Improved transit, like the city’s rush hour dedicated bus lane, is seen as critical to Everett’s attempts to attract investment in the 67-acre Everett Square urban revitalization district. Photo by Steve Adams | Banker & Tradesman Staff

The city of Everett is sending the word to regional and national developers that its downtown is ready for a long-overdue refresh. And the message seems to be hitting its target. 

City officials last year sought proposals for a mixed-use development in the heart of Everett Square, replacing a parking lot and aging row of commercial buildings. Only two developers responded, neither with a submission that met the city’s criteria. 

Fast-forward to late August, and a second request for interest produced five responses, including one global investor and a development group including a North Carolina developer, city officials said. The Everett Redevelopment Authority will begin reviewing the proposals, which have not been made public yet, at its Sept. 16 meeting. 

“For the most part they are wide-ranging and offer a couple of different solutions, which is exactly the response that we were hoping for,” said Tess Kohanski, Everett’s economic development planner. “We’re interested in a mixed-use, high-density development. We’re seeing this as a catalyst for the entire neighborhood.” 

 Multifamily, Office Projects Sought 

The neighborhood in question is the 67-acre Everett Square, designated by the city as an urban renewal area. Approximately 28 private parcels could be acquired and combined with 11 city-owned parcels to create larger blocks that would be marketed to developers. To sweeten the pot, the city is looking at increased height limits and lower parking requirements to attract multifamily and office projects. 

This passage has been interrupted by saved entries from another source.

-- ==== Sys2Proof/Machine/Dispatch.lean ====
section
/-! DEFINITION. The meaning of every instruction: one arm per constructor. -/

namespace Sys2Proof.Machine
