/-- R381, R382: a grouped multiply whose descriptor and bin channel are in order enters its queue and marks its tile busy; field b may
not name x0, and a channel that is no bin of this core, too narrow or beyond `NCH` traps with cause channel. -/
def Obligations.GroupedMultiplyResults : Prop :=
  ∀ (s : State) (o : OpTab), Ready s → Guard s o.g → Readable s [o.a, o.b] → (now s).loaded = [] →
    let core := s.core s.turn
    let t := o.d.toNat
    let grouped (i : Instr) (f : Nat) : Prop :=
      let fw := modFw o.p
      (if f = 6 then modCheck o.p true false false = none else o.p = none) →
        (o.b = 0 → bit core.busy (physTile (now s).tiles t) = false → TrapsIllegal i s 0)
        ∧ (∀ gw ed x, o.b ≠ 0 → (f = 6 → fwReserved fw = false) → (envOf i s).desc (X s o.a) 8 64 = .ok gw →
          (envOf i s).epi (X s o.b) = .ok ed → s.storesDone s.turn (nowCtx s) = true →
          let g (j : Nat) : Word := gw.getD j 0
          let fs := minorEfmt f (bitsN (g 1) 22 2) (bitsN (g 1) 24 2) fw
          let fwo := if f = 6 then some fw else none
          let bits := efmtBits core fs.1
          let k0 := 1024 / bits
          let ks := bitsN (g 1) 16 6
          let bin := bitsN (g 1) 0 12
          let q := bitsN (g 1) 14 1
          let row := (ks + 1) * k0 * bits / 8 + (if f = 6 then 2 * ((ks + 1) * k0 / fwBlock fw) else 0)
          let va : Word := (field (g 0) 0 60).setWidth 64
          let reserved := bitsN (g 0) 60 4 ≠ 0 ∨ bitsN (g 1) 26 38 ≠ 0 ∨ bitsN (g 2) 38 26 ≠ 0 ∨ (∃ v ∈ gw.drop 3, v ≠ 0)
            ∨ (f ≠ 5 ∧ bitsN (g 1) 22 4 ≠ 0)
            ∨ (f = 5 ∧ (core.decTab (bitsN (g 1) 22 2)).nib ≠ (core.decTab (bitsN (g 1) 24 2)).nib) ∨ ed.tr = true
          let binOk := ∃ ch, s.chans.get? (chanKey (now s).region.toNat bin) = some ch ∧ ch.kind = 3 ∧ (ch.state = 1 ∨ ch.state = 2)
            ∧ ch.rpkg = s.pkg.toNat ∧ ch.rcore = s.turn ∧ row ≤ ch.shape ∧ bin < (s.region (now s).region.toNat).nch.toNat
          let held := core.queueLen q < 2 ∧ va.toNat % 64 = 0 ∧ bitsN (g 2) 0 32 % 64 = 0 ∧ Reaches s .load va x ∧ kindOf x.pa = 0
            ∧ sliceCore x.pa = s.turn
          (TileFree s t → held → ¬ reserved → binOk → GivesTo i s .none (inCore s (gated s s) (fun k => ({ k with
            nextId := k.nextId + 1
            mat := k.mat ++ [
              { id := k.nextId, ctx := nowCtx s, gen := some (now s).gen, region := (now s).region, pc := (now s).pc, q := q
                tile := physTile (now s).tiles t, sparse := false, fa := fs.1, fb := fs.2, fw := fwo, z := true, ck := bit (g 1) 15
                word := 0, a := none, b := none
                grp := some { w := field (g 0) 0 60, ks := ks, half := bitsN (g 1) 12 1, binch := bin, ret := bit (g 1) 13
                              cnt := field (g 2) 32 6, wstr := field (g 2) 0 32 }
                epi := some ed, slot := BitVec.ofNat 3 (slotNo i), rm := bit (now s).status 31, paired := false
                tlbs := (envOf i s).kept (va :: (envOf i s).epiAddrs ed) }] } : Core).setBusy (physTile (now s).tiles t) true)))
          ∧ (TileFree s t → held → reserved → TrapsIllegal i s 0)
          ∧ (TileFree s t → held → ¬ reserved → ¬ binOk → Traps i s cChannel (BitVec.ofNat 64 bin)))
    grouped (.mmgE2m1 o) 0 ∧ grouped (.mmgE4m3 o) 1 ∧ grouped (.mmgE5m2 o) 2 ∧ grouped (.mmgBf16 o) 3 ∧ grouped (.mmgF16 o) 4
    ∧ grouped (.mmgd o) 5 ∧ grouped (.mmgb o) 6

Most of the buildings in the square were built prior to 1950, and while the neighborhood maintains a healthy retail occupancy rate, many properties suffer from deferred maintenance. And upper-floor spaces are underutilized, said Richard O’Neil Jr., CEO of Everett Bank and an attorney who represents real estate developers in the city. 

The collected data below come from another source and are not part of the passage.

-- ==== Sys2Proof/Laws/State.lean ====
section
/-! SUPPORT. The fields of the state under each of its updates, one lemma per field per update, and the tables: what setting an
entry leaves of the others. -/

namespace Sys2Proof.Machine

set_option Elab.async false

/-! ### Tables -/

@[simp] theorem Tab.get?_set_self {α : Type} (t : Tab α) (k : Nat) (a : α) : (t.set k a).get? k = some a := by
  induction t with
  | nil => simp [Tab.set, Tab.get?]
  | cons e t ih =>
    obtain ⟨j, b⟩ := e
    by_cases h1 : k = j
    · simp [Tab.set, Tab.get?, h1]
    · by_cases h2 : k < j
      · simp [Tab.set, Tab.get?, h1, h2]
      · simp [Tab.set, Tab.get?, h1, h2, ih, Ne.symm h1]

theorem Tab.get?_set_ne {α : Type} (t : Tab α) {k n : Nat} (a : α) (h : n ≠ k) : (t.set k a).get? n = t.get? n := by
  induction t with
  | nil => simp [Tab.set, Tab.get?, Ne.symm h]
  | cons e t ih =>
    obtain ⟨j, b⟩ := e
    by_cases h1 : k = j
    · subst h1; simp [Tab.set, Tab.get?, Ne.symm h]
    · by_cases h2 : k < j
      · simp [Tab.set, Tab.get?, h1, h2, Ne.symm h]
      · simp [Tab.set, Tab.get?, h1, h2, ih]

@[simp] theorem Tab.getD_set_self {α : Type} (t : Tab α) (k : Nat) (a d : α) : (t.set k a).getD k d = a := by
  simp [Tab.getD]

theorem Tab.getD_set_ne {α : Type} (t : Tab α) {k n : Nat} (a d : α) (h : n ≠ k) : (t.set k a).getD n d = t.getD n d := by
  simp [Tab.getD, Tab.get?_set_ne t a h]

theorem Tab.set_set {α : Type} (t : Tab α) (k : Nat) (a b : α) : (t.set k a).set k b = t.set k b := by
  induction t with
  | nil => simp [Tab.set]
  | cons e t ih =>
    obtain ⟨j, c⟩ := e
    by_cases h1 : k = j
    · simp [Tab.set, h1]
    · by_cases h2 : k < j
      · simp [Tab.set, h1, h2]
      · simp [Tab.set, h1, h2, ih]

/-! ### Cores and contexts -/

@[simp] theorem State.core_setCore_self (s : State) (c : Nat) (k : Core) : (s.setCore c k).core c = k := by
  simp [State.core, State.setCore]

theorem State.core_setCore_ne (s : State) {c d : Nat} (k : Core) (h : d ≠ c) : (s.setCore c k).core d = s.core d := by
  simp [State.core, State.setCore, Tab.getD_set_ne _ _ _ h]

@[simp] theorem State.core_modCore_self (s : State) (c : Nat) (f : Core → Core) : (s.modCore c f).core c = f (s.core c) := by
  simp [State.modCore]

theorem State.core_modCore_ne (s : State) {c d : Nat} (f : Core → Core) (h : d ≠ c) : (s.modCore c f).core d = s.core d := by
  simp [State.modCore, State.core_setCore_ne _ _ h]

@[simp] theorem State.ctx_setCtx_self (s : State) (c t : Nat) (x : Ctx) : (s.setCtx c t x).ctx c t = x := by
  simp [State.ctx, State.setCtx]

@[simp] theorem State.ctx_modCtx_self (s : State) (c t : Nat) (f : Ctx → Ctx) : (s.modCtx c t f).ctx c t = f (s.ctx c t) := by
  simp [State.modCtx]

theorem State.ctx_setCtx_ne (s : State) (c : Nat) {t u : Nat} (x : Ctx) (h : u % 16 ≠ t % 16) :
    (s.setCtx c t x).ctx c u = s.ctx c u := by
  simp [State.ctx, State.setCtx, Vector.getElem_set_ne _ _ (Ne.symm h)]

theorem State.core_setCtx_ne (s : State) {c d : Nat} (t : Nat) (x : Ctx) (h : d ≠ c) : (s.setCtx c t x).core d = s.core d := by
  simp [State.setCtx, State.core_modCore_ne _ _ h]

theorem State.core_setCtx_self (s : State) (c t : Nat) (x : Ctx) :
    (s.setCtx c t x).core c = { (s.core c) with ctxs := (s.core c).ctxs.set (t % 16) x (Nat.mod_lt _ (by decide)) } := by
  simp [State.setCtx]

theorem State.core_modCtx_self (s : State) (c t : Nat) (f : Ctx → Ctx) :
    (s.modCtx c t f).core c
      = { (s.core c) with ctxs := (s.core c).ctxs.set (t % 16) (f (s.ctx c t)) (Nat.mod_lt _ (by decide)) } := by
  simp [State.modCtx, State.core_setCtx_self]

theorem State.core_modCtx_ne (s : State) {c d : Nat} (t : Nat) (f : Ctx → Ctx) (h : d ≠ c) :
    (s.modCtx c t f).core d = s.core d := by
  simp [State.modCtx, State.core_setCtx_ne _ _ _ h]

theorem State.ctx_modCtx_ne (s : State) (c : Nat) {t u : Nat} (f : Ctx → Ctx) (h : u % 16 ≠ t % 16) :
    (s.modCtx c t f).ctx c u = s.ctx c u := by
  simp [State.modCtx, State.ctx_setCtx_ne _ _ _ h]

/-- A change of a core that leaves its contexts leaves every context. -/
theorem State.ctx_modCore (s : State) (c t : Nat) (f : Core → Core) (h : (f (s.core c)).ctxs = (s.core c).ctxs) :
    (s.modCore c f).ctx c t = s.ctx c t := by
  simp [State.ctx, h]

theorem State.setCore_setCore (s : State) (c : Nat) (k h : Core) : (s.setCore c k).setCore c h = s.setCore c h := by
  simp [State.setCore, Tab.set_set]

theorem State.modCore_modCore (s : State) (c : Nat) (f g : Core → Core) :
    (s.modCore c f).modCore c g = s.modCore c (fun k => g (f k)) := by
  simp [State.modCore, State.setCore_setCore]

theorem State.setCtx_setCtx (s : State) (c t : Nat) (x y : Ctx) : (s.setCtx c t x).setCtx c t y = s.setCtx c t y := by
  simp only [State.setCtx, State.modCore_modCore, Vector.set_set]

theorem State.modCtx_modCtx (s : State) (c t : Nat) (f g : Ctx → Ctx) :
    (s.modCtx c t f).modCtx c t g = s.modCtx c t (fun k => g (f k)) := by
  simp only [State.modCtx, State.ctx_setCtx_self, State.setCtx_setCtx]

theorem State.modCtx_eq (s : State) (c t : Nat) (f : Ctx → Ctx) : s.modCtx c t f = s.setCtx c t (f (s.ctx c t)) := rfl

/-! ### Fields of the state under its updates -/

@[simp] theorem State.setCore_clusters (s : State) (c : Nat) (k : Core) : (s.setCore c k).clusters = s.clusters := rfl
@[simp] theorem State.setCore_mem (s : State) (c : Nat) (k : Core) : (s.setCore c k).mem = s.mem := rfl
@[simp] theorem State.setCore_poison (s : State) (c : Nat) (k : Core) : (s.setCore c k).poison = s.poison := rfl
@[simp] theorem State.setCore_ecc (s : State) (c : Nat) (k : Core) : (s.setCore c k).ecc = s.ecc := rfl
@[simp] theorem State.setCore_hostBuf (s : State) (c : Nat) (k : Core) : (s.setCore c k).hostBuf = s.hostBuf := rfl
@[simp] theorem State.setCore_flight (s : State) (c : Nat) (k : Core) : (s.setCore c k).flight = s.flight := rfl
@[simp] theorem State.setCore_invs (s : State) (c : Nat) (k : Core) : (s.setCore c k).invs = s.invs := rfl
@[simp] theorem State.setCore_nextInv (s : State) (c : Nat) (k : Core) : (s.setCore c k).nextInv = s.nextInv := rfl
@[simp] theorem State.setCore_walkTurn (s : State) (c : Nat) (k : Core) : (s.setCore c k).walkTurn = s.walkTurn := rfl
@[simp] theorem State.setCore_regions (s : State) (c : Nat) (k : Core) : (s.setCore c k).regions = s.regions := rfl
@[simp] theorem State.setCore_chans (s : State) (c : Nat) (k : Core) : (s.setCore c k).chans = s.chans := rfl
@[simp] theorem State.setCore_resvs (s : State) (c : Nat) (k : Core) : (s.setCore c k).resvs = s.resvs := rfl
@[simp] theorem State.setCore_rounds (s : State) (c : Nat) (k : Core) : (s.setCore c k).rounds = s.rounds := rfl
@[simp] theorem State.setCore_permits (s : State) (c : Nat) (k : Core) : (s.setCore c k).permits = s.permits := rfl
@[simp] theorem State.setCore_trees (s : State) (c : Nat) (k : Core) : (s.setCore c k).trees = s.trees := rfl
@[simp] theorem State.setCore_saved (s : State) (c : Nat) (k : Core) : (s.setCore c k).saved = s.saved := rfl
@[simp] theorem State.setCore_tenants (s : State) (c : Nat) (k : Core) : (s.setCore c k).tenants = s.tenants := rfl
@[simp] theorem State.setCore_cmds (s : State) (c : Nat) (k : Core) : (s.setCore c k).cmds = s.cmds := rfl
@[simp] theorem State.setCore_faults (s : State) (c : Nat) (k : Core) : (s.setCore c k).faults = s.faults := rfl
@[simp] theorem State.setCore_link (s : State) (c : Nat) (k : Core) : (s.setCore c k).link = s.link := rfl
@[simp] theorem State.setCore_ports (s : State) (c : Nat) (k : Core) : (s.setCore c k).ports = s.ports := rfl
@[simp] theorem State.setCore_windows (s : State) (c : Nat) (k : Core) : (s.setCore c k).windows = s.windows := rfl
@[simp] theorem State.setCore_pf (s : State) (c : Nat) (k : Core) : (s.setCore c k).pf = s.pf := rfl
@[simp] theorem State.setCore_hostWin (s : State) (c : Nat) (k : Core) : (s.setCore c k).hostWin = s.hostWin := rfl
@[simp] theorem State.setCore_hostq (s : State) (c : Nat) (k : Core) : (s.setCore c k).hostq = s.hostq := rfl
@[simp] theorem State.setCore_msix (s : State) (c : Nat) (k : Core) : (s.setCore c k).msix = s.msix := rfl
@[simp] theorem State.setCore_staging (s : State) (c : Nat) (k : Core) : (s.setCore c k).staging = s.staging := rfl
@[simp] theorem State.setCore_bodies (s : State) (c : Nat) (k : Core) : (s.setCore c k).bodies = s.bodies := rfl
@[simp] theorem State.setCore_meas (s : State) (c : Nat) (k : Core) : (s.setCore c k).meas = s.meas := rfl
@[simp] theorem State.setCore_leaf (s : State) (c : Nat) (k : Core) : (s.setCore c k).leaf = s.leaf := rfl
@[simp] theorem State.setCore_chrono (s : State) (c : Nat) (k : Core) : (s.setCore c k).chrono = s.chrono := rfl
@[simp] theorem State.setCore_chLeftOut (s : State) (c : Nat) (k : Core) : (s.setCore c k).chLeftOut = s.chLeftOut := rfl
@[simp] theorem State.setCore_lifeCorr (s : State) (c : Nat) (k : Core) : (s.setCore c k).lifeCorr = s.lifeCorr := rfl
@[simp] theorem State.setCore_lifeTemp (s : State) (c : Nat) (k : Core) : (s.setCore c k).lifeTemp = s.lifeTemp := rfl
@[simp] theorem State.setCore_lifeBin (s : State) (c : Nat) (k : Core) : (s.setCore c k).lifeBin = s.lifeBin := rfl
@[simp] theorem State.setCore_powered (s : State) (c : Nat) (k : Core) : (s.setCore c k).powered = s.powered := rfl
@[simp] theorem State.setCore_tempAt (s : State) (c : Nat) (k : Core) : (s.setCore c k).tempAt = s.tempAt := rfl
@[simp] theorem State.setCore_lifePair (s : State) (c : Nat) (k : Core) : (s.setCore c k).lifePair = s.lifePair := rfl
@[simp] theorem State.setCore_time (s : State) (c : Nat) (k : Core) : (s.setCore c k).time = s.time := rfl
@[simp] theorem State.setCore_ppm (s : State) (c : Nat) (k : Core) : (s.setCore c k).ppm = s.ppm := rfl
@[simp] theorem State.setCore_pkg (s : State) (c : Nat) (k : Core) : (s.setCore c k).pkg = s.pkg := rfl
@[simp] theorem State.setCore_shut (s : State) (c : Nat) (k : Core) : (s.setCore c k).shut = s.shut := rfl
@[simp] theorem State.setCore_turn (s : State) (c : Nat) (k : Core) : (s.setCore c k).turn = s.turn := rfl
@[simp] theorem State.setCore_agenda (s : State) (c : Nat) (k : Core) : (s.setCore c k).agenda = s.agenda := rfl
@[simp] theorem State.setCore_steps (s : State) (c : Nat) (k : Core) : (s.setCore c k).steps = s.steps := rfl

“What they have planned is long overdue and it shows some good vision,” O’Neil said. “A lot of the properties have sat underdeveloped and underutilized for a long time. The retail properties haven’t changed hands, so there hasn’t been a lot of investment.” 

The city would have the option of taking the privately owned parcels by eminent domain, but details of the land acquisition strategy will become clearer after the selection of a developer, said Tony Sousa, Everett’s director of planning and economic development. It’s asking developers to give the existing retail tenants the first option to occupy the future buildings. 

“We thought that was critically important,” Sousa said. “Private-to-private transactions are the best without having the city intervene.” 

A municipal parking lot and adjacent private commercial properties off School Street are the first redevelopment opportunity in Everett Square’s revitalization plan. Image courtesy of the city of Everett

School Street Parcels Are Starting Point 

The state Executive Office of Housing and Economic Development approved an urban renewal plan in August for the entire 67-acre district. 

The logical starting point, city officials said, is the School Street municipal parking lot. The 1.1-acre parcel could be combined with a group of adjacent commercial properties on School and Norwood streets, giving developers nearly 1.8 acres for a mixed-use project. 

“I’m certain the development on that’s been happening on the fringes of Everett is going to move downtown,” said Andy Montelli of Connecticut-based Post Road Residential. “That might be the property that precipitates that.” 

Montelli’s company has completed over 600 apartments in a pair of Everett apartment complexes, the Batch Yard and the Pioneer, located on Charlton Street and Revere Beach Parkway, respectively. 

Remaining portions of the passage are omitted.